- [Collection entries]
=-=-=-=-=

/-- Makes a join (R366, R371). -/
def State.makeJoin (s : State) (die : Nat) (d : Reg) (j : Join) : State :=
  let x := s.die die
  let gen := x.joinGen % 65535 + 1
  let idx := ((List.range 1024).find? (fun i => !x.joins.any (fun k => k.idx == i))).getD 0
  let j := { j with gen, idx }
  let s := s.setDie die { x with joinGen := gen, joins := x.joins ++ [j] }
  let s := s.recordWrite j die 64 (packNat 64 [j.total, j.handle die, (j.status die).toNat]) 192
  ((s.journal die 6 (j.handle die)).release .part).answerDone d (word (j.handle die))

/-- Jinit (R371). -/
def State.jinit (s : State) (d a b : Reg) : State :=
  let p := s.rd a
  let die := s.rd b
  if p.toNat % 256 ≠ 0 then s.trap 0x10 p
  else if 24 ≤ die.toNat then s.trap 0x03 die
  else
    match s.readRecord p 256 with
    | .stopped s => s
    | .walked => s.answerDone d badShape
    | .ok s ws =>
      let j : Join := { idx := 0, gen := 0, from_ := s.origin, at_ := p, words := ws.take 8, weights := [], members := [] }
      match (if j.w 3 = 0#64 then .ok s (List.replicate j.nmem 1) else s.readBytes (j.w 3) j.nmem) with
      | .stopped s => s
      | .walked => s.answerDone d badShape
      | .ok s ws =>
          let j := { j with weights := ws, members := List.replicate j.nmem {} }
          match s.part? s.cpu.part with
          | none => s.answerDone d denied
          | some q =>
            let form := q.formRefusal (field (j.w 7) 41 40) (j.w 5)
            if !joinShape j || j.total < j.quorum || form = some badShape then s.answerDone d badShape
            else if form.isSome || !q.dies.contains die.toNat then s.answerDone d denied
            else if q.jquota ≤ ((s.die die.toNat).joins.filter (fun k => k.from_.part == q.num)).length
                || 1024 ≤ (s.die die.toNat).joins.length || s.journalFull die.toNat then s.answerDone d busy
            else s.makeJoin die.toNat d j

/-- `JINIT` (R371). -/
def execJinit (d a b : Reg) (s : State) : Res := onBarrel s (fun s => s.jinit d a b)

/-! ### `JBIND` (R372) -/

/-- Goes on with a live join of the issuing context's partition, or refuses (R366). -/
def State.withLive (s : State) (d : Reg) (r : Option (Nat × Join)) (go : Nat → Join → State) : State :=
  match r with
  | none => s.answerDone d badHandle
  | some (die, j) => if j.from_.part = s.cpu.part then go die j else s.answerDone d denied

/-- Goes on with the live join that a handle names, as `withLive`. -/
def State.withJoin (s : State) (d : Reg) (h : Nat) (go : Nat → Join → State) : State := s.withLive d (s.liveJoin h) go

/-- What a stop of Clove at a slot does to the instruction that waits with it (R372, R373, R399): a fault is posted and the slot
held, a write-back waits, a conflict is the strand's trap. -/
def State.cloveStop (s : State) (die : Nat) (j : Join) (d : Reg) (k : Kind) (f : Found) : State :=
  match f with
  | .fail va w =>
    let (s, tok) := s.postFault die j.from_.part j.from_.asid va.toNat k 5 1 w
    s.modCpu (fun t => { t with wait := .clove die tok va.toNat k w d.toNat j.from_.asid })
  | .writeBack l => s.modCpu (fun t => { t with wait := .writeBack l })
  | .conflict va => (s.logConflict die s.cpu.core j.from_.part j.from_.asid va.toNat 5).trap 0x16 va
  | .trap c va => s.trap c va
  | _ => s

/-- Binds a member to the issuing context and names it in JMEM (R367, R372). -/
def State.bind (s : State) (die : Nat) (j : Join) (d : Reg) (m : Nat) : State :=
  let h := j.handle die
  let s := s.modJoin h (fun j => j.modMember m (fun x => { x with strand := some s.cpu.sid }))
  let s := s.modCpu (fun t => { t with jmem := word (m <<< 56 + h), khnd := if j.w 4 = 0#64 then t.khnd else j.w 4 })
  s.answerDone d 0#64

/-- Jbind (R372). -/
def State.jbind (s : State) (d a b : Reg) : State :=
  s.withJoin d (s.rd a).toNat (fun die j =>
    let m := (s.rd b).toNat
    let mem := j.member m
    if j.nmem ≤ m then s.answerDone d badShape
    else if (s.liveJoin (field s.cpu.jmem 47 0)).isSome || mem.strand.isSome || mem.state == .arrived || mem.state == .killed
        || mem.failed || j.state != 0 then s.answerDone d denied
    else if field (j.slot m) 63 56 ≠ 0 then s.answerDone d badShape
    else
      match s.engineWriteVa (j.agent die) (j.slot m) 0 j.sstr with
      | (s, some f) => s.cloveStop die j d .write f
      | (s, none) => s.bind die j d m)

/-- `JBIND` (R372). -/
def execJbind (d a b : Reg) (s : State) : Res := onBarrel s (fun s => s.jbind d a b)

/-! ### `JCONTRIB` (R373) -/

/-- Is a contribution to a join, begun and not complete, still waiting (R388)? -/
def State.contributing (s : State) (h : Nat) : Bool :=
  s.strands.any (fun (_, (t : Thread)) => t.begun && field t.jmem 47 0 == h)

/-- The join of a contribution that has begun: it may have been freed since (R388). -/
def State.begunJoin (s : State) (h : Nat) : Option (Nat × Join) :=
  match s.liveJoin h with
  | some r => some r
  | none => s.dies.findSome? (fun (d, (x : Die)) => (x.closing.find? (fun j => j.handle d == h)).map (fun j => (d, j)))

/-- Joins freed earlier that no contribution needs any more are forgotten. -/
def State.dropClosing (s : State) : State :=
  s.mapDies (fun d x => { x with closing := x.closing.filter (fun j => s.contributing (j.handle d)) })

/-- Goes on with the join and member that JMEM names, where the issuing context is bound to the member and may still act for it
(R373, R374); `begun` for a contribution that Clove has taken already, which completes (R388). -/
def State.asMember (s : State) (d : Reg) (begun : Bool) (go : Nat → Join → Nat → State) : State :=
  (if begun then s.withLive d (s.begunJoin (field s.cpu.jmem 47 0)) else s.withJoin d (field s.cpu.jmem 47 0)) (fun die j =>
    let m := field s.cpu.jmem 63 56
    let mem := j.member m
    if mem.strand != some s.cpu.sid || (!begun && (mem.state == .arrived || mem.state == .killed || mem.failed || j.state != 0)) then
      s.answerDone d denied
    else go die j m)

/-- Add (R373): nearest even, NaN canonical, integers wrap. -/
def Join.add (j : Join) (x y : Nat) : Nat × FFlags :=
  match j.fmt with
  | 0 => f32.add .rne x y
  | 1 => f64.add .rne x y
  | _ => ((x + y) % 2 ^ 32, 0#5)

/-- The source of a `JCONTRIB`, at its single copy, with the issuing context's own translation (R271, R373). -/
def State.sourceFind (s : State) (va : Word) (n : Nat) : Found :=
  match addrTrap va 1 with
  | some f => f
  | none =>
    if bitOf va 56 then
      if s.regionOk (field va 17 0) n .read then .at_ (.loc s.cpu.core (field va 17 0)) va none else .trap 0x13 va
    else s.engineFind { die := s.here, part := s.cpu.part, asid := s.cpu.asid, src := 0 } va n .read

/-- Reads the pieces of a source: its value, or the piece that stops and, where it is poison, its trap. -/
def State.sourceRead (s : State) : List (Word × Nat) → State × Except Found Nat
  | [] => (s, .ok 0)
  | (va, n) :: rest =>
    match s.sourceFind va n with
    | .at_ l v c =>
      if s.anyPoison l n then (s, .error (.trap 0x14 va))
      else
        let x := s.readAt s.here l n
        let s := match c with
          | some (c, ipas) => s.cacheComp s.here s.cpu.part s.cpu.asid v.toNat c ipas
          | none => s
        (match s.sourceRead rest with
         | (s, .ok y) => (s, .ok (x + y <<< (8 * n)))
         | r => r)
    | .device pa _ c _ =>
      let (s, x) := s.deviceRead pa n c
      (match s.sourceRead rest with
       | (s, .ok y) => (s, .ok (x % 2 ^ (8 * n) + y <<< (8 * n)))
       | r => r)
    | f => (s, .error f)

/-- Is a sector of a member's slot reachable for Clove (R373)? Poison, which gives the address of the slot, faults and the like stop the
whole instruction. -/
def State.slotStop (s : State) (a : Agent) (slot va : Word) (n : Nat) : Option Found :=
  (sectors va n).findSome? (fun (v, k) =>
    match s.engineFind a v k .both with
    | .at_ l _ _ => if s.anyPoison l k then some (.trap 0x14 slot) else none
    | .device .. => none
    | f => some f)

/-- Does an access that stops so wait, to be made again? -/
def Found.waits : Found → Bool
  | .fail .. | .writeBack .. | .absent .. => true
  | _ => false

/-- Adds a partial into the slot (R373). A contribution that waits at it, or at its source, has begun (R388). -/
def State.contribute (s : State) (die : Nat) (j : Join) (d : Reg) (m off n : Nat) (src : Nat) : State :=
  let a := j.agent die
  let va := j.slot m + word (off * j.e)
  let stop (s : State) (f : Found) : State := (s.modCpu (fun t => { t with begun := f.waits })).cloveStop die j d .both f
  match s.slotStop a (j.slot m) va (n * j.e) with
  | some f => stop s f
  | none =>
    match s.engineRead a va (n * j.e) with
    | .stop f => stop s f
    | .val s old =>
      let w := 8 * j.e
      let rs := (List.range n).map (fun i => j.add ((old >>> (w * i)) % 2 ^ w) ((src >>> (w * i)) % 2 ^ w))
      match s.engineWriteVa a va (packNat w (rs.map (·.1))) (n * j.e) with
      | (s, some f) => stop s f
      | (s, none) =>
        (s.modJoin (j.handle die) (fun j => j.modMember m (fun x =>
          { x with flags := x.flags ||| (orFlags (rs.map (·.2))).toNat }))).answerDone d 0#64

/-- Jcontrib (R373). -/
def State.jcontrib (s : State) (d a b : Reg) : State :=
  let sel := s.rd b
  let src := s.rd a
  if field sel 63 48 ≠ 0 then s.illegal
  else
    let begun := s.cpu.begun
    let s := s.modCpu (fun t => { t with begun := false })
    s.asMember d begun (fun die j m =>
    let off := if sel = 0#64 then 0 else field sel 23 0
    let n := if sel = 0#64 then j.count else field sel 47 24
    if src.toNat % j.e ≠ 0 then s.trap 0x10 src
    else if n = 0 || j.count < off + n then s.answerDone d badShape
    else if field (j.slot m) 63 56 ≠ 0 then s.answerDone d badShape
    else
      let s := s.release .part
      match s.sourceRead (sectors src (n * j.e)) with
      | (s, .error f) => (s.modCpu (fun t => { t with begun := f.waits })).stopAt [] f .read
      | (s, .ok v) => s.contribute die j d m off n v)

/-- `JCONTRIB` (R373). -/
def execJcontrib (d a b : Reg) (s : State) : Res := onBarrel s (fun s => s.jcontrib d a b)

/-! ### `JARRIVE` (R374) -/

/-- `JARRIVE` (R374): the member's arrival waits for the tasks bound to it that are not complete. -/
def execJarrive (d : Reg) (s : State) : Res :=
  onBarrel s fun s => s.asMember d false (fun die j m =>
    if j.replay.isSome && !j.inReplay m then s.answerDone d denied
    else
      let s := s.release .part
      let h := j.handle die
      if (j.member m).state == .arriving then s.answerDone d 0#64
      else match (s.boundTasks h m).map (fun (x, t) => (x, t.seq)) with
        | [] => (s.arrive die j m).answerDone d 0#64
        | ws => (s.modJoin h (fun j => j.modMember m (fun x => { x with state := .arriving, waits := ws }))).answerDone d 0#64)

/-- `JOIN_DEFERRED_ARRIVAL` (R374): the last task of an arriving member has completed, or a task bound to a member has ended in
error. -/
def execJoinDeferredArrival (s : State) : Res :=
  match s.subject with
  | some (.joinDeferredArrival d idx m) =>
    (match (s.die d).joins.find? (fun j => j.idx == idx) with
     | none => .next s
     | some j =>
       let mem := j.member m
       if j.state != 0 || mem.state == .arrived || mem.state == .killed then .next s
       else if mem.failed then .next (s.straggle (j.handle d) m 4).reschedule
       else if mem.state == .arriving && mem.waits.isEmpty && (j.replay.isNone || j.inReplay m) then .next (s.arrive d j m)
       else .next s)
  | _ => .next s

/-! ### The fold (R376, R378) -/

/-- Elements of a join from `i` on, `n` of them, from a member's slot or its substitute entries. -/
def State.foldRead (s : State) (die : Nat) (j : Join) (m i n : Nat) : Got :=
  let base := if j.roster.testBit m then j.slot m else j.w 2 + word (m * j.sstr)
  s.engineRead (j.agent die) (base + word (i * j.e)) (n * j.e)

/-- Sums the members' elements in ascending member order; none before the first. -/
def State.foldMembers (s : State) (die : Nat) (j : Join) (i n : Nat) :
    List Nat → Option (List Nat) → FFlags → State × Except Found (List Nat × FFlags)
  | [], acc, f => (s, .ok (acc.getD [], f))
  | m :: ms, acc, f =>
    match s.foldRead die j m i n with
    | .stop g => (s, .error g)
    | .val s v =>
      let w := 8 * j.e
      let vs := (List.range n).map (fun k => (v >>> (w * k)) % 2 ^ w)
      match acc with
      | none => s.foldMembers die j i n ms (some vs) f
      | some xs =>
        let rs := (xs.zip vs).map (fun (x, y) => j.add x y)
        s.foldMembers die j i n ms (some (rs.map (·.1))) (f ||| orFlags (rs.map (·.2)))

/-- The members that a fold reads (R376). -/
def Join.folded (j : Join) : List Nat := (List.range j.nmem).filter (fun m => j.roster.testBit m || j.fill == 2)

/-- The rescale of R376, and the canonical NaN (R164). -/
def Join.finishElem (j : Join) (v : Nat) : Nat × FFlags :=
  let q := f32.div .rne (f32.round .rne (.fin false j.total 0) false).1 (f32.round .rne (.fin false j.arrw 0) false).1
  let canon (f : FFmt) (x : Nat) : Nat := if (f.num x).isNan then f.qnan else x
  match j.fmt, j.fill with
  | 0, 1 =>
    let r := f32.mul .rne v q.1
    (r.1, r.2 ||| q.2)
  | 1, 1 =>
    let r := f64.mul .rne v (f64.round .rne (f32.num q.1) false).1
    (r.1, r.2 ||| q.2)
  | 0, _ => (canon f32 v, 0#5)
  | 1, _ => (canon f64 v, 0#5)
  | _, _ => (v, 0#5)

/-- The outcome of a fold. -/
inductive FoldRes where
  | ok (s : State) (j : Join)
  | stop (s : State) (j : Join) (k : Kind) (f : Found)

=-=-=-=-=

Among the records above, only the lines between the line holding "n) :: rest =>" and the line holding "begun (R388). -/", inclusive, are to be output, exactly as written.

- [Solution for this problem]
  | (va, n) :: rest =>
    match s.sourceFind va n with
    | .at_ l v c =>
      if s.anyPoison l n then (s, .error (.trap 0x14 va))
      else
        let x := s.readAt s.here l n
        let s := match c with
          | some (c, ipas) => s.cacheComp s.here s.cpu.part s.cpu.asid v.toNat c ipas
          | none => s
        (match s.sourceRead rest with
         | (s, .ok y) => (s, .ok (x + y <<< (8 * n)))
         | r => r)
    | .device pa _ c _ =>
      let (s, x) := s.deviceRead pa n c
      (match s.sourceRead rest with
       | (s, .ok y) => (s, .ok (x % 2 ^ (8 * n) + y <<< (8 * n)))
       | r => r)
    | f => (s, .error f)

/-- Is a sector of a member's slot reachable for Clove (R373)? Poison, which gives the address of the slot, faults and the like stop the
whole instruction. -/
def State.slotStop (s : State) (a : Agent) (slot va : Word) (n : Nat) : Option Found :=
  (sectors va n).findSome? (fun (v, k) =>
    match s.engineFind a v k .both with
    | .at_ l _ _ => if s.anyPoison l k then some (.trap 0x14 slot) else none
    | .device .. => none
    | f => some f)

/-- Does an access that stops so wait, to be made again? -/
def Found.waits : Found → Bool
  | .fail .. | .writeBack .. | .absent .. => true
  | _ => false

/-- Adds a partial into the slot (R373). A contribution that waits at it, or at its source, has begun (R388). -/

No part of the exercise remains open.